Marie Gretton, 24, was an aspiring music journalist when two years ago she woke up after a gig at the Shed in Leicester with a ringing in her ears that has still not gone away. “I thought I was going mad,” she says. “It was only when my friend said that she couldn’t hear a noise that I realised the high-pitched whining was coming from my left ear, sounding like a buzzer going off. It’s like having a mosquito stuck in my head. The doctor told me to stop going to gigs and pick a different career... I just sat down and cried. That’s what you get for standing right next to the speakers at a gig.”

Among the worst culprits for causing damage are “in-ear” or “bud” headphones that push right into the ear and funnel sound straight down the ear canal with no absorption or deflection.

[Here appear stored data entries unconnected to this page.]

-- ==== Sys2Proof/Machine/State.lean ====
section
/-!
DEFINITION. The state of the block, its reset value, and the reasons a step can stop.
-/

namespace Sys2Proof.Machine

/-- Reasons to stop with a fault. The module reports every fault as an event record and goes on
(R563), so no meaning raises one: safe. -/
inductive Fault where
  /-- Raised by no meaning: safe. -/
  | none
  deriving DecidableEq, Repr

/-- Reasons to refuse a command. -/
inductive Refusal where
  /-- The command has no meaning in the model yet: raised by the arms of exec only; safe. -/
  | notModelled (mnemonic : String)
  deriving DecidableEq, Repr

/-- The whole state. Keys: `mem`, `poison`, `sync` and `regs` by global address; `tiles` by global
tile id; `dies` by compute die. -/
structure State where
  mem       : SMap Byte
  poison    : NSet
  sync      : SMap Word
  regs      : SMap Word
  tiles     : SMap TileSt
  dies      : SMap DieSt
  xl        : XlSt
  fences    : List FenceEnt
  doms      : SMap DomSt
  sy        : SyncSt
  noted     : List (CtxId × LayerFlags)
  faults    : List (CtxId × Bool)
  fab       : FabSt
  ue        : SMap UeSt
  fw        : FwSt
  pwr       : PwrSt
  svc       : SvcSt
  time      : TimeSt
  evt       : EvtSt
  mboxes    : SMap MboxSt
  capVersion : Nat
  ftc       : Nat
  powered   : Bool
  running   : Bool
  modState  : Nat
  waits     : List Instr
  out       : List OutMsg
  freeCount : Nat
  pending   : List Instr
  deriving DecidableEq, Repr

/-- The machine after reset: no 54 V and MOD_RST_N low (R482); every register at the reset value of its
table, every memory and queue empty (log entries 1 to 4). -/
def State.reset : State :=
  { mem := [], poison := [], sync := [], regs := [], tiles := [], dies := [], xl := ⟨[], [], [], []⟩,
    fences := [], doms := [], sy := SyncSt.reset, noted := [], faults := [], fab := FabSt.reset, ue := [],
    fw := FwSt.reset, pwr := PwrSt.reset, svc := SvcSt.reset, time := TimeSt.reset, evt := EvtSt.reset,
    mboxes := [], capVersion := 0, ftc := 0, powered := false, running := false, modState := 0, waits := [],
    out := [], freeCount := 0, pending := [] }

end Sys2Proof.Machine
end

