/-- A backing copy's line asked for (R221, R440): from companion memory or from the peer. -/
def State.askBacking (s : State) (die line : Nat) : State :=
  let ga := lineGa die line
  let m := s.xl.maps.find? fun m => m.backed &&
    decide (m.ga ≤ ga ∧ ga < m.ga + (if m.big then 2 ^ 21 else 2 ^ 16))
  let s := s.setDie die { s.die die with heals := (s.die die).heals ++ [line] }
  match m with
  | none => s
  | some m =>
    match mapGet none s.xl.backings m.ga with
    | some (.companion a) =>
      s.cclAsk (if s.cclActive 0 then 0 else 1) (.heal die line) (a + BitVec.ofNat 52 (ga - m.ga)) 128
    | some (.peer module base) =>
      let key := ([0, 1].find? fun d => (s.dom d).loaded && decide ((s.dom d).ctx = m.ctx)).elim 0
        fun d => (s.dom d).key.toNat
      s.newReq (.heal die line) module.toNat 1 m.ctx.val key (base.toNat + (ga - m.ga)) 128 0 0 false []
    | none => s

/-- Whether a line lies in a page with a registered backing copy (R221). -/
def State.backedLine (s : State) (ga : Nat) : Bool :=
  s.xl.maps.any fun m => m.backed &&
    decide (m.ga ≤ ga ∧ ga < m.ga + (if m.big then 2 ^ 21 else 2 ^ 16))

/-- An uncorrectable or correctable error met by an access or by the patrol scrubber (R213, R214,
R218, R221). -/
def State.meetErr (s : State) (die : Nat) (e : StoredErr) : State :=
  let x := s.die die
  let line := gaLine e.ga
  let s := s.setDie die { x with errs := x.errs.filter (· ≠ e) }
  let copy := if homed e.ga then x.find line else none
  if e.correct then s.corrected die
  else if e.cached then
    match copy with
    | some h => if h.st = .dirty then (s.evict die h).makePoison e.ga else s.evict die h
    | none => s
  else
    match copy with
    | some h =>
      match h.st with
      | .red _ _ _ _ => s.makePoison e.ga
      | _ => (s.hcTouch die line fun h => { h with st := .clean }).corrected die
    | none => if s.backedLine e.ga then s.askBacking die line else s.makePoison e.ga

/-- Errors present in a line of storage. -/
def State.errsIn (s : State) (ga : Nat) : List StoredErr :=
  (s.die (gaDie ga)).errs.filter fun e => decide (e.ga / 128 = ga / 128)

/-- Makes the access to a line ready: meets its errors, and starts the snoop that the companion's
copy calls for (R436). Answers whether the access must wait: for a snoop, a heal, or the line's
earlier accesses behind them. -/
def State.readyLine (s : State) (ga : Nat) (write : Bool) : Bool × State :=
  if gaRegion ga = 0 then (false, (s.errsIn ga).foldl (fun s e => s.meetErr (gaDie ga) e) s)
  else if !(homed ga) then (false, s)
  else
    let die := gaDie ga
    let line := gaLine ga
    let s := if write then s else (s.errsIn ga).foldl (fun s e => s.meetErr die e) s
    let x := s.die die
    if x.heals.contains line then (true, s)
    else if x.snoops.any (·.line = line) then (true, s)
    else
      match x.dir.find? (·.line = line) with
      | none => (false, s)
      | some e =>
        if write then (true, s.sendSnoop die e true)
        else if e.owned then (true, s.sendSnoop die e false)
        else (false, s)

/-- All lines of an access made ready; whether any must wait. -/
def State.readyLines (s : State) : List (Nat × Bool) → Bool × State
  | [] => (false, s)
  | (ga, w) :: rest =>
    let r := s.readyLine ga w
    let r' := r.2.readyLines rest
    (r.1 || r'.1, r'.2)

/-! ### Near caches -/

/-- Set of a near-cache line: GA[17:7] (R254); a window line by its offset likewise. -/
def ncSetOf (k : NcKey) : Nat :=
  match k with
  | .ga line => line % 2048
  | .window _ line => line % 2048

/-- The line held for a key. -/
def TileSt.ncFind (x : TileSt) (k : NcKey) : Option NcLine :=
  (mapGet [] x.nc (ncSetOf k)).find? (·.key = k)

/-- A line made the most recent of its set, with keep priority where the hint gives it. -/
def TileSt.ncTouch (x : TileSt) (k : NcKey) (keep : Bool) : TileSt :=
  let l := mapGet [] x.nc (ncSetOf k)
  match l.find? (·.key = k) with
  | none => x
  | some h =>
    let l' := { h with keep := h.keep || keep } :: l.filter (·.key ≠ k)
    { x with nc := mapSet [] x.nc (ncSetOf k) l' }

/-- Keep lines of a near-cache set limited to 6 of 8 ways (R254, R228). -/
def ncKeepLimit (l : List NcLine) : List NcLine :=
  let keeps := l.filter (·.keep)
  if keeps.length < 6 then l
  else
    match keeps.getLast? with
    | none => l
    | some k => l.map fun h => if h.key = k.key then { h with keep := false } else h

In recent years, music producers have also been employing a technique called “peak limiting”, which artificially enhances a track. The effect is to even out the peaks and the troughs and compress everything to make it sound louder.

As a music reviewer for The Times, I have noted that rock gigs are getting louder as emerging bands keen to impress tend to crank up the sound system.

Luckily, it was a couple of years ago that I first noticed the damage I was doing to my ears with blaring headphones, songwriting sessions and weekly rock gigs, and I took steps to protect my hearing that I should have taken years earlier.

My first experience of tinnitus was one many will have shared: the moment when you rest your head on the pillow after a night in the front row at a fantastic Clock Opera gig or dancey club night and the throbbing hum of the music is still ringing in your ears. The initial moment of concern was when I could hear this noise after a night on the sofa reading a book.

here is no treatment as such for tinnitus, only techniques to “manage” the buzzing noise. Sufferers have to learn to live with the humming and try to drown it out, focusing on the hubbub of daily life until the tinnitus seems to fade into the background.

Many of the suggested methods are similar to stress-management techniques, such as learning to calm your breathing and relax before going to bed — when tinnitus tends to cause the most distress.

I have just spent a week without my MP3 player headphones in an unprecedented move for someone who spends his days attempting to stay up to date with the dozens of albums sent by new bands every week. It has been a revelation. I’ve heard sounds that I had forgotten existed, such as footsteps and the bells of cyclists who are about to run me over. And it is reassuring to know that my ears are taking a well-earned rest.